── Dataset content

/-- DEV_ID_0 [63:0], ID_LO. -/
def fIdLo : Fld := ⟨.devId0, 0, 64, .ro⟩
/-- DEV_ID_1 [63:0], ID_HI. -/
def fIdHi : Fld := ⟨.devId1, 0, 64, .ro⟩
/-- PKG_INFO [3:0], STEP_MINOR. -/
def fStepMinor : Fld := ⟨.pkgInfo, 0, 4, .ro⟩
/-- PKG_INFO [7:4], STEP_MAJOR. -/
def fStepMajor : Fld := ⟨.pkgInfo, 4, 4, .ro⟩
/-- PKG_INFO [9:8], GRADE. -/
def fGrade : Fld := ⟨.pkgInfo, 8, 2, .ro⟩
/-- PKG_INFO [23:16], MAP_VER. -/
def fMapVer : Fld := ⟨.pkgInfo, 16, 8, .ro⟩
/-- PKG_INFO [47:32], PARTNO. -/
def fPartno : Fld := ⟨.pkgInfo, 32, 16, .ro⟩
/-- SETUP_ERR [18:0], ADDR. -/
def fAddr : Fld := ⟨.setupErr, 0, 19, .rcl⟩
/-- SETUP_ERR [19:19], PATH. -/
def fPath : Fld := ⟨.setupErr, 19, 1, .rcl⟩
/-- SETUP_ERR [22:20], CAUSE. -/
def fSetupErrCause : Fld := ⟨.setupErr, 20, 3, .rcl⟩
/-- SETUP_ERR [47:32], COUNT. -/
def fSetupErrCount : Fld := ⟨.setupErr, 32, 16, .rcl⟩
/-- BOOT_STAT [3:0], STEP. -/
def fStep : Fld := ⟨.bootStat, 0, 4, .ro⟩
/-- BOOT_STAT [5:4], SLOT. -/
def fBootStatSlot : Fld := ⟨.bootStat, 4, 2, .ro⟩
/-- BOOT_STAT [7:6], FAIL. -/
def fFail : Fld := ⟨.bootStat, 6, 2, .ro⟩
/-- BOOT_STAT [11:8], FAIL_STEP. -/
def fFailStep : Fld := ⟨.bootStat, 8, 4, .ro⟩
/-- FW_VER_c [6:0], SVN. -/
def fSvn : Fld := ⟨.fwVer, 0, 7, .ro⟩
/-- FW_VER_c [7:7], PEND. -/
def fPend : Fld := ⟨.fwVer, 7, 1, .ro⟩
/-- FW_VER_c [39:8], BUILD. -/
def fBuild : Fld := ⟨.fwVer, 8, 32, .ro⟩
/-- FW_VER_c [41:40], SLOT. -/
def fFwVerSlot : Fld := ⟨.fwVer, 40, 2, .ro⟩
/-- FW_DIG_c_k [63:0], DIGEST. -/
def fDigest : Fld := ⟨.fwDig, 0, 64, .ro⟩
/-- SVN_CTL [6:0], SVN_MIN. -/
def fSvnMin : Fld := ⟨.svnCtl, 0, 7, .ro⟩
/-- SVN_CTL [7:7], SVN_COMMIT. -/
def fSvnCommit : Fld := ⟨.svnCtl, 7, 1, .w1s⟩
/-- SVN_CTL [11:8], KEY_REV. -/
def fKeyRev : Fld := ⟨.svnCtl, 8, 4, .ro⟩
/-- UPD_CTL [11:0], HANDLE. -/
def fUpdCtlHandle : Fld := ⟨.updCtl, 0, 12, .rw⟩
/-- UPD_CTL [12:12], START. -/
def fStart : Fld := ⟨.updCtl, 12, 1, .w1s⟩
/-- UPD_CTL [13:13], BUSY. -/
def fBusy : Fld := ⟨.updCtl, 13, 1, .ro⟩
/-- UPD_CTL [15:14], RESULT. -/
def fResult : Fld := ⟨.updCtl, 14, 2, .ro⟩
/-- UPD_OFS [39:0], OFS. -/
def fOfs : Fld := ⟨.updOfs, 0, 40, .rw⟩
/-- CR_CTL [5:0], PROC. -/
def fProc : Fld := ⟨.crCtl, 0, 6, .rw⟩
/-- CR_CTL [6:6], REQ. -/
def fReq : Fld := ⟨.crCtl, 6, 1, .w1s⟩
/-- CR_CTL [7:7], REFUSED. -/
def fRefused : Fld := ⟨.crCtl, 7, 1, .w1c⟩
/-- CR_CTL [31:16], COUNT. -/
def fCrCtlCount : Fld := ⟨.crCtl, 16, 16, .counted⟩
/-- HL_STAT [1:0], HALF1_LOSSES. -/
def fHalf1Losses : Fld := ⟨.hlStat, 0, 2, .ro⟩
/-- HL_STAT [2:2], FIREBREAK. -/
def fFirebreak : Fld := ⟨.hlStat, 2, 1, .ro⟩
/-- HL_STAT [3:3], HL_STICKY. -/
def fHlSticky : Fld := ⟨.hlStat, 3, 1, .ro⟩
/-- LOG_PTR [15:0], LOG_HEAD. -/
def fLogHead : Fld := ⟨.logPtr, 0, 16, .ro⟩
/-- LOG_PTR [31:16], LOG_TAIL. -/
def fLogTail : Fld := ⟨.logPtr, 16, 16, .rw⟩
/-- LOG_PTR [47:32], LOG_LOST. -/
def fLogLost : Fld := ⟨.logPtr, 32, 16, .counted⟩
/-- LOG_IDX [15:0], IDX. -/
def fIdx : Fld := ⟨.logIdx, 0, 16, .rw⟩
/-- LOG_DATA_k [63:0], DATA. -/
def fLogDataData : Fld := ⟨.logData, 0, 64, .ro⟩
/-- LOG_TIME [63:0], TIME. -/
def fTime : Fld := ⟨.logTime, 0, 64, .ro⟩
/-- OPEN_NONCE_k [63:0], NONCE. -/
def fNonce : Fld := ⟨.openNonce, 0, 64, .ro⟩
/-- OPEN_STAT [0:0], OPEN. -/
def fOpen : Fld := ⟨.openStat, 0, 1, .ro⟩
/-- OPEN_STAT [1:1], CLEARING. -/
def fClearing : Fld := ⟨.openStat, 1, 1, .ro⟩
/-- OPEN_STAT [2:2], TOKEN_BAD. -/
def fTokenBad : Fld := ⟨.openStat, 2, 1, .w1c⟩
/-- OPEN_STAT [4:3], SCOPE. -/
def fScope : Fld := ⟨.openStat, 3, 2, .ro⟩
/-- OPEN_STAT [31:16], ATTEMPTS. -/
def fAttempts : Fld := ⟨.openStat, 16, 16, .counted⟩
/-- INT_CNT_A [15:0], CHK_REPAIRED. -/
def fChkRepaired : Fld := ⟨.intCntA, 0, 16, .counted⟩
/-- INT_CNT_A [31:16], CHK_FAULT. -/
def fChkFault : Fld := ⟨.intCntA, 16, 16, .counted⟩
/-- INT_CNT_A [47:32], XFER_FAULT. -/
def fXferFault : Fld := ⟨.intCntA, 32, 16, .counted⟩
/-- INT_CNT_A [63:48], DATA_FAULT. -/
def fDataFault : Fld := ⟨.intCntA, 48, 16, .counted⟩
/-- INT_CNT_B [15:0], COMP_EVENT. -/
def fCompEvent : Fld := ⟨.intCntB, 0, 16, .counted⟩
/-- INT_CNT_B [31:16], DISAGREE. -/
def fDisagree : Fld := ⟨.intCntB, 16, 16, .counted⟩
/-- INT_CNT_B [47:32], KAT_FAIL. -/
def fKatFail : Fld := ⟨.intCntB, 32, 16, .counted⟩
/-- INT_STAT [0:0], RETIRED. -/
def fRetired : Fld := ⟨.intStat, 0, 1, .ro⟩
/-- INT_STAT [15:8], RET_CAUSE. -/
def fRetCause : Fld := ⟨.intStat, 8, 8, .ro⟩
/-- INT_STAT [21:16], SPARES_USED. -/
def fSparesUsed : Fld := ⟨.intStat, 16, 6, .ro⟩
/-- INT_STAT [39:32], OBSERVED. -/
def fObserved : Fld := ⟨.intStat, 32, 8, .ro⟩
/-- INT_STAT [40:40], EVENT. -/
def fEvent : Fld := ⟨.intStat, 40, 1, .w1c⟩
/-- INT_STAT [41:41], RETIRE_ACK. -/
def fRetireAck : Fld := ⟨.intStat, 41, 1, .w1s⟩
/-- HIST_IDX [17:0], INDEX. -/
def fIndex : Fld := ⟨.histIdx, 0, 18, .rw⟩
/-- HIST_DATA_k [63:0], DATA. -/
def fHistDataData : Fld := ⟨.histData, 0, 64, .ro⟩
/-- SAFE_CTL [15:0], RINGS. -/
def fRings : Fld := ⟨.safeCtl, 0, 16, .rw⟩
/-- SAFE_CTL [16:16], MON_EN. -/
def fMonEn : Fld := ⟨.safeCtl, 16, 1, .rw⟩
/-- SAFE_CTL [17:17], LAND_TEST. -/
def fLandTest : Fld := ⟨.safeCtl, 17, 1, .w1s⟩
/-- SAFE_STAT [0:0], TRIP. -/
def fTrip : Fld := ⟨.safeStat, 0, 1, .w1c⟩
/-- SAFE_STAT [1:1], MON_FAIL. -/
def fMonFail : Fld := ⟨.safeStat, 1, 1, .ro⟩
/-- SAFE_STAT [11:8], RING. -/
def fRing : Fld := ⟨.safeStat, 8, 4, .ro⟩
/-- SAFE_STAT [31:16], TRIPS. -/
def fTrips : Fld := ⟨.safeStat, 16, 16, .counted⟩
/-- SV_CTL [0:0], EN. -/
def fSvCtlEn : Fld := ⟨.svCtl, 0, 1, .rw⟩
/-- SV_CTL [1:1], SHARED. -/
def fShared : Fld := ⟨.svCtl, 1, 1, .rw⟩
/-- SV_CTL [7:2], SV_K. -/
def fSvK : Fld := ⟨.svCtl, 2, 6, .rw⟩
/-- SV_CTL [31:16], GLADE_0. -/
def fGlade0 : Fld := ⟨.svCtl, 16, 16, .rw⟩
/-- SV_CTL [47:32], GLADE_1. -/
def fGlade1 : Fld := ⟨.svCtl, 32, 16, .rw⟩
/-- SV_TIME [15:0], SV_CUT. -/
def fSvCut : Fld := ⟨.svTime, 0, 16, .rw⟩
/-- SV_TIME [31:16], SV_CMP. -/
def fSvCmp : Fld := ⟨.svTime, 16, 16, .rw⟩
/-- SV_EPOCH [31:0], EPOCH_PUB. -/
def fEpochPub : Fld := ⟨.svEpoch, 0, 32, .ro⟩
/-- SV_CNT_A [31:0], ACCEPTED. -/
def fAccepted : Fld := ⟨.svCntA, 0, 32, .counted⟩
/-- SV_CNT_A [63:32], REJECTED. -/
def fRejected : Fld := ⟨.svCntA, 32, 32, .counted⟩
/-- SV_CNT_B [31:0], UNDELIVERED. -/
def fUndelivered : Fld := ⟨.svCntB, 0, 32, .counted⟩
/-- SV_CNT_B [63:32], DEADLINE_MISS. -/
def fDeadlineMiss : Fld := ⟨.svCntB, 32, 32, .counted⟩
/-- SV_CNT_C [31:0], GUARD_MISMATCH. -/
def fGuardMismatch : Fld := ⟨.svCntC, 0, 32, .counted⟩
/-- SV_CNT_C [63:32], GUARD_ERRORS. -/
def fGuardErrors : Fld := ⟨.svCntC, 32, 32, .counted⟩
/-- GF_STAT [0:0], GUARD_FAULT. -/
def fGuardFault : Fld := ⟨.gfStat, 0, 1, .w1c⟩
/-- GF_STAT [15:8], CAUSE. -/
def fGfStatCause : Fld := ⟨.gfStat, 8, 8, .ro⟩
/-- PW_CTL [11:0], PCAP. -/
def fPcap : Fld := ⟨.pwCtl, 0, 12, .rw⟩
/-- PW_STAT [11:0], P_NOW. -/
def fPNow : Fld := ⟨.pwStat, 0, 12, .ro⟩
/-- PW_STAT [19:12], TJ_MAX. -/
def fTjMax : Fld := ⟨.pwStat, 12, 8, .ro⟩
/-- PW_STAT [27:20], TDRAM_MAX. -/
def fTdramMax : Fld := ⟨.pwStat, 20, 8, .ro⟩
/-- PW_STAT [28:28], CAP_ACTIVE. -/
def fCapActive : Fld := ⟨.pwStat, 28, 1, .ro⟩
/-- PW_STAT [29:29], THERM. -/
def fTherm : Fld := ⟨.pwStat, 29, 1, .ro⟩
/-- PW_STAT [47:32], PHASE_DROP. -/
def fPhaseDrop : Fld := ⟨.pwStat, 32, 16, .counted⟩
/-- GRV_PCTL_n [5:0], FMIN_K. -/
def fFminK : Fld := ⟨.grvPctl, 0, 6, .rw⟩
/-- GRV_PCTL_n [13:8], FMAX_K. -/
def fFmaxK : Fld := ⟨.grvPctl, 8, 6, .rw⟩
/-- GRV_PSTAT_n [5:0], K_NOW. -/
def fKNow : Fld := ⟨.grvPstat, 0, 6, .ro⟩
/-- GRV_PSTAT_n [6:6], STRETCH. -/
def fStretch : Fld := ⟨.grvPstat, 6, 1, .ro⟩
/-- GRV_PSTAT_n [7:7], PENDING. -/
def fPending : Fld := ⟨.grvPstat, 7, 1, .ro⟩
/-- GRV_PSTAT_n [8:8], POLICY_OVERRIDDEN. -/
def fPolicyOverridden : Fld := ⟨.grvPstat, 8, 1, .ro⟩
/-- GRV_PSTAT_n [10:9], BOUND. -/
def fBound : Fld := ⟨.grvPstat, 9, 2, .ro⟩
/-- GRV_PSTAT_n [13:11], REASON. -/
def fReason : Fld := ⟨.grvPstat, 11, 3, .ro⟩
/-- GRV_PSTAT_n [14:14], OVR_SEEN. -/
def fOvrSeen : Fld := ⟨.grvPstat, 14, 1, .w1c⟩
/-- GRV_PSTAT_n [23:16], TJ. -/
def fTj : Fld := ⟨.grvPstat, 16, 8, .ro⟩
/-- GRV_PSTAT_n [39:24], DROOPS. -/
def fDroops : Fld := ⟨.grvPstat, 24, 16, .counted⟩
/-- JR_CTL_n [0:0], EN. -/
def fJrCtlEn : Fld := ⟨.jrCtl, 0, 1, .rw⟩
/-- JR_CTL_n [7:4], LOG_ENT. -/
def fLogEnt : Fld := ⟨.jrCtl, 4, 4, .rw⟩
/-- JR_CTL_n [19:8], HANDLE. -/
def fJrCtlHandle : Fld := ⟨.jrCtl, 8, 12, .rw⟩
/-- JR_OFS_n [39:0], RING_OFS. -/
def fRingOfs : Fld := ⟨.jrOfs, 0, 40, .rw⟩
/-- JR_CPL_n [39:0], CPL_OFS. -/
def fCplOfs : Fld := ⟨.jrCpl, 0, 40, .rw⟩
/-- JR_STAT_n [31:0], DB_COUNT. -/
def fDbCount : Fld := ⟨.jrStat, 0, 32, .ro⟩
/-- JR_STAT_n [63:32], TAKEN. -/
def fTaken : Fld := ⟨.jrStat, 32, 32, .ro⟩
/-- DB_CTL [19:0], DB_KEY. -/
def fDbKey : Fld := ⟨.dbCtl, 0, 20, .rw⟩
/-- EXT_CNT [15:0], DB_STRAY. -/
def fDbStray : Fld := ⟨.extCnt, 0, 16, .counted⟩
/-- EXT_CNT [31:16], IN_REFUSED. -/
def fInRefused : Fld := ⟨.extCnt, 16, 16, .counted⟩
/-- EXT_CNT [47:32], CP_DROP. -/
def fCpDrop : Fld := ⟨.extCnt, 32, 16, .counted⟩
/-- CP_CTL [7:0], PFC_EN. -/
def fPfcEn : Fld := ⟨.cpCtl, 0, 8, .rw⟩
/-- MQP_CPA_k, MQP_CPB_k [63:0], ENTRY. -/
def fMqpEntry : Fld := ⟨.mqp, 0, 64, .rw⟩
/-- TOR_ID [3:0], X. -/
def fX : Fld := ⟨.torId, 0, 4, .rw⟩
/-- TOR_ID [7:4], Y. -/
def fY : Fld := ⟨.torId, 4, 4, .rw⟩
/-- TOR_ID [12:8], Z. -/
def fZ : Fld := ⟨.torId, 8, 5, .rw⟩
/-- TOR_ID [19:16], DXM1. -/
def fDxm1 : Fld := ⟨.torId, 16, 4, .rw⟩
/-- TOR_ID [23:20], DYM1. -/
def fDym1 : Fld := ⟨.torId, 20, 4, .rw⟩
/-- TOR_ID [28:24], DZM1. -/
def fDzm1 : Fld := ⟨.torId, 24, 5, .rw⟩
/-- TOR_ID [47:32], JOB_TAG. -/
def fJobTag : Fld := ⟨.torId, 32, 16, .rw⟩
/-- TOR_ID [51:48], RCTX. -/
def fRctx : Fld := ⟨.torId, 48, 4, .rw⟩
/-- TOR_ID [63:63], VALID. -/
def fValid : Fld := ⟨.torId, 63, 1, .rw⟩
/-- COLL [31:0], EP_FLOOR. -/
def fEpFloor : Fld := ⟨.coll, 0, 32, .rwh⟩
/-- COLL [47:32], STALE_DROP. -/
def fStaleDrop : Fld := ⟨.coll, 32, 16, .counted⟩
/-- PL_STAT [0:0], PEER_LOST. -/
def fPeerLost : Fld := ⟨.plStat, 0, 1, .w1c⟩
/-- PL_STAT [3:1], CAUSE. -/
def fPlStatCause : Fld := ⟨.plStat, 1, 3, .ro⟩
/-- PL_STAT [15:8], PORT. -/
def fPort : Fld := ⟨.plStat, 8, 8, .ro⟩
/-- PL_STAT [28:16], ORIGIN. -/
def fOrigin : Fld := ⟨.plStat, 16, 13, .ro⟩
/-- PL_STAT [47:32], HOLD_S. -/
def fHoldS : Fld := ⟨.plStat, 32, 16, .rw⟩
/-- TP_CTL_p [0:0], EN. -/
def fTpCtlEn : Fld := ⟨.tpCtl, 0, 1, .rw⟩
/-- TP_CTL_p [2:1], MIN_WIDTH. -/
def fMinWidth : Fld := ⟨.tpCtl, 1, 2, .rw⟩
/-- TP_CTL_p [3:3], RETRAIN. -/
def fRetrain : Fld := ⟨.tpCtl, 3, 1, .w1s⟩
/-- TP_CTL_p [11:8], GROUP_FENCE. -/
def fGroupFence : Fld := ⟨.tpCtl, 8, 4, .rw⟩
/-- TP_STAT_p [2:0], STATE. -/
def fState : Fld := ⟨.tpStat, 0, 3, .ro⟩
/-- TP_STAT_p [4:3], WIDTH. -/
def fWidth : Fld := ⟨.tpStat, 3, 2, .ro⟩
/-- TP_STAT_p [8:5], GROUPS. -/
def fGroups : Fld := ⟨.tpStat, 5, 4, .ro⟩
/-- TP_STAT_p [31:16], LANE_BAD. -/
def fLaneBad : Fld := ⟨.tpStat, 16, 16, .ro⟩
/-- TP_STAT_p [44:32], NBR. -/
def fNbr : Fld := ⟨.tpStat, 32, 13, .ro⟩
/-- TP_CNT_p [31:0], REPLAYS. -/
def fReplays : Fld := ⟨.tpCnt, 0, 32, .counted⟩
/-- TP_CNT_p [47:32], UNCORR. -/
def fUncorr : Fld := ⟨.tpCnt, 32, 16, .counted⟩
/-- TP_CNT_p [55:48], RESIZES. -/
def fResizes : Fld := ⟨.tpCnt, 48, 8, .counted⟩
/-- CORE_CNT_m [15:0], FILL_RETRY. -/
def fFillRetry : Fld := ⟨.coreCnt, 0, 16, .counted⟩
/-- CORE_CNT_m [31:16], INVQ_OVERRUN. -/
def fInvqOverrun : Fld := ⟨.coreCnt, 16, 16, .counted⟩
/-- CORE_CNT_m [47:32], PREEMPT_LATE. -/
def fPreemptLate : Fld := ⟨.coreCnt, 32, 16, .counted⟩
/-- SYNC_STAT [0:0], SYNC_SAT. -/
def fSyncSat : Fld := ⟨.syncStat, 0, 1, .w1c⟩
/-- SYNC_STAT [31:16], SAT_COUNT. -/
def fSatCount : Fld := ⟨.syncStat, 16, 16, .counted⟩
/-- SAT_ADDR [55:0], SAT_ADDR. -/
def fSatAddr : Fld := ⟨.satAddr, 0, 56, .ro⟩
/-- EXT_SYNC [39:0], EXT_BASE. -/
def fExtBase : Fld := ⟨.extSync, 0, 40, .rw⟩
/-- EXT_SYNC [55:40], EXT_PAGES. -/
def fExtPages : Fld := ⟨.extSync, 40, 16, .rw⟩
/-- EXT_WAIT [15:0], EXT_WAIT_LIMIT. -/
def fExtWaitLimit : Fld := ⟨.extWait, 0, 16, .rw⟩
/-- PT_ROOT_S0 [35:0], ROOT. -/
def fRoot : Fld := ⟨.ptRoot, 0, 36, .rw⟩
/-- PT_ROOT_S0 [36:36], ROOT_HALF. -/
def fRootHalf : Fld := ⟨.ptRoot, 36, 1, .rw⟩
/-- PT_ROOT_S0 [63:63], EN. -/
def fPtRootEn : Fld := ⟨.ptRoot, 63, 1, .rw⟩
/-- FAULT_Q [24:0], FQ_BASE. -/
def fFqBase : Fld := ⟨.faultQ, 0, 25, .rw⟩
/-- FAULT_Q [25:25], FQ_HALF. -/
def fFqHalf : Fld := ⟨.faultQ, 25, 1, .rw⟩
/-- FAULT_Q [39:32], FQ_HEAD. -/
def fFqHead : Fld := ⟨.faultQ, 32, 8, .counted⟩
/-- FAULT_Q [47:40], FQ_TAIL. -/
def fFqTail : Fld := ⟨.faultQ, 40, 8, .rw⟩
/-- FAULT_Q [55:48], FQ_LOST. -/
def fFqLost : Fld := ⟨.faultQ, 48, 8, .counted⟩
/-- UFREE [24:0], UF_BASE. -/
def fUfBase : Fld := ⟨.ufree, 0, 25, .rw⟩
/-- UFREE [25:25], UF_HALF. -/
def fUfHalf : Fld := ⟨.ufree, 25, 1, .rw⟩
/-- UFREE [41:32], UF_HEAD. -/
def fUfHead : Fld := ⟨.ufree, 32, 10, .counted⟩
/-- UFREE [51:42], UF_TAIL. -/
def fUfTail : Fld := ⟨.ufree, 42, 10, .rw⟩
/-- RESTORE_CNT [31:0], RESTORES. -/
def fRestores : Fld := ⟨.restoreCnt, 0, 32, .counted⟩
/-- ACNT_A [31:0], ACNT_INVALID. -/
def fAcntInvalid : Fld := ⟨.acntA, 0, 32, .counted⟩
/-- ACNT_A [63:32], ACNT_OVERFLOW. -/
def fAcntOverflow : Fld := ⟨.acntA, 32, 32, .counted⟩
/-- ACNT_B [31:0], ACNT_FLUSH. -/
def fAcntFlush : Fld := ⟨.acntB, 0, 32, .counted⟩
/-- SR_KEY [63:0], KEY. -/
def fKey : Fld := ⟨.srKey, 0, 64, .rw⟩
/-- CTX_SAVE [7:0], SAVE_PG. -/
def fSavePg : Fld := ⟨.ctxSave, 0, 8, .rw⟩
/-- CTX_GEN_n [11:0], GEN. -/
def fGen : Fld := ⟨.ctxGen, 0, 12, .ro⟩
/-- MJ_RING [27:0], MJ_BASE. -/
def fMjBase : Fld := ⟨.mjRing, 0, 28, .rw⟩
/-- MJ_RING [33:28], MJ_TAIL. -/
def fMjTail : Fld := ⟨.mjRing, 28, 6, .rw⟩
/-- MJ_RING [39:34], MJ_HEAD. -/
def fMjHead : Fld := ⟨.mjRing, 34, 6, .ro⟩
/-- MC_RING [27:0], MC_BASE. -/
def fMcBase : Fld := ⟨.mcRing, 0, 28, .rw⟩
/-- MC_RING [33:28], MC_HEAD. -/
def fMcHead : Fld := ⟨.mcRing, 28, 6, .counted⟩
/-- MC_RING [39:34], MC_TAIL. -/
def fMcTail : Fld := ⟨.mcRing, 34, 6, .rw⟩
/-- SS_CTL_n [3:0], CTX. -/
def fCtx : Fld := ⟨.ssCtl, 0, 4, .rw⟩
/-- SS_CTL_n [4:4], EN. -/
def fSsCtlEn : Fld := ⟨.ssCtl, 4, 1, .rw⟩
/-- SS_CTL_n [5:5], SNAP. -/
def fSnap : Fld := ⟨.ssCtl, 5, 1, .w1s⟩
/-- SS_CTL_n [31:16], INC_MASK. -/
def fIncMask : Fld := ⟨.ssCtl, 16, 16, .rw⟩
/-- SS_CTL_n [47:32], FIN_MASK. -/
def fFinMask : Fld := ⟨.ssCtl, 32, 16, .rw⟩
/-- SS_RANGE_n [27:0], LO. -/
def fLo : Fld := ⟨.ssRange, 0, 28, .rw⟩
/-- SS_RANGE_n [55:28], HI. -/
def fHi : Fld := ⟨.ssRange, 28, 28, .rw⟩
/-- SS_VAL_n [31:0], INC_SQ. -/
def fIncSq : Fld := ⟨.ssVal, 0, 32, .ro⟩
/-- SS_VAL_n [63:32], FIN_SQ. -/
def fFinSq : Fld := ⟨.ssVal, 32, 32, .ro⟩
/-- SS_NF_n [31:0], NONFIN. -/
def fNonfin : Fld := ⟨.ssNf, 0, 32, .ro⟩
/-- ARB_SLOT_n [63:0], ENTRY. -/
def fArbSlotEntry : Fld := ⟨.arbSlot, 0, 64, .rw⟩
/-- ARB_CTL [0:0], SWAP. -/
def fSwap : Fld := ⟨.arbCtl, 0, 1, .w1s⟩
/-- ARB_CTL [1:1], TBL_REFUSED. -/
def fTblRefused : Fld := ⟨.arbCtl, 1, 1, .w1c⟩
/-- ARB_CTL [11:8], REVOKE_MAX. -/
def fRevokeMax : Fld := ⟨.arbCtl, 8, 4, .rw⟩
/-- ARB_CTL [21:16], SLOT_NOW. -/
def fSlotNow : Fld := ⟨.arbCtl, 16, 6, .ro⟩
/-- ARB_OVR [15:0], OVR_F. -/
def fOvrF : Fld := ⟨.arbOvr, 0, 16, .counted⟩
/-- ARB_OVR [31:16], OVR_H. -/
def fOvrH : Fld := ⟨.arbOvr, 16, 16, .counted⟩
/-- ARB_OVR [47:32], OVR_M. -/
def fOvrM : Fld := ⟨.arbOvr, 32, 16, .counted⟩
/-- ARB_OVR [63:48], OVR_Q. -/
def fOvrQ : Fld := ⟨.arbOvr, 48, 16, .counted⟩
/-- ARB_OVR_SRC [15:0], SRC. -/
def fSrc : Fld := ⟨.arbOvrSrc, 0, 16, .ro⟩
/-- ARB_OVR_SRC [17:16], CLASS. -/
def fClass : Fld := ⟨.arbOvrSrc, 16, 2, .ro⟩
/-- ARB_OVR_SRC [22:18], CHAN. -/
def fChan : Fld := ⟨.arbOvrSrc, 18, 5, .ro⟩
/-- HT_n_k [63:0], ENTRY. -/
def fHtEntry : Fld := ⟨.ht, 0, 64, .rw⟩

────

Problem to work on – Would you retype exactly the lines above, from the line with "[1:1], MON_FAIL. -/" to the line with "def fDeadlineMiss : Fld", with both end lines kept and nothing more?

Solution to the exercise –
/-- SAFE_STAT [1:1], MON_FAIL. -/
def fMonFail : Fld := ⟨.safeStat, 1, 1, .ro⟩
/-- SAFE_STAT [11:8], RING. -/
def fRing : Fld := ⟨.safeStat, 8, 4, .ro⟩
/-- SAFE_STAT [31:16], TRIPS. -/
def fTrips : Fld := ⟨.safeStat, 16, 16, .counted⟩
/-- SV_CTL [0:0], EN. -/
def fSvCtlEn : Fld := ⟨.svCtl, 0, 1, .rw⟩
/-- SV_CTL [1:1], SHARED. -/
def fShared : Fld := ⟨.svCtl, 1, 1, .rw⟩
/-- SV_CTL [7:2], SV_K. -/
def fSvK : Fld := ⟨.svCtl, 2, 6, .rw⟩
/-- SV_CTL [31:16], GLADE_0. -/
def fGlade0 : Fld := ⟨.svCtl, 16, 16, .rw⟩
/-- SV_CTL [47:32], GLADE_1. -/
def fGlade1 : Fld := ⟨.svCtl, 32, 16, .rw⟩
/-- SV_TIME [15:0], SV_CUT. -/
def fSvCut : Fld := ⟨.svTime, 0, 16, .rw⟩
/-- SV_TIME [31:16], SV_CMP. -/
def fSvCmp : Fld := ⟨.svTime, 16, 16, .rw⟩
/-- SV_EPOCH [31:0], EPOCH_PUB. -/
def fEpochPub : Fld := ⟨.svEpoch, 0, 32, .ro⟩
/-- SV_CNT_A [31:0], ACCEPTED. -/
def fAccepted : Fld := ⟨.svCntA, 0, 32, .counted⟩
/-- SV_CNT_A [63:32], REJECTED. -/
def fRejected : Fld := ⟨.svCntA, 32, 32, .counted⟩
/-- SV_CNT_B [31:0], UNDELIVERED. -/
def fUndelivered : Fld := ⟨.svCntB, 0, 32, .counted⟩
/-- SV_CNT_B [63:32], DEADLINE_MISS. -/
def fDeadlineMiss : Fld := ⟨.svCntB, 32, 32, .counted⟩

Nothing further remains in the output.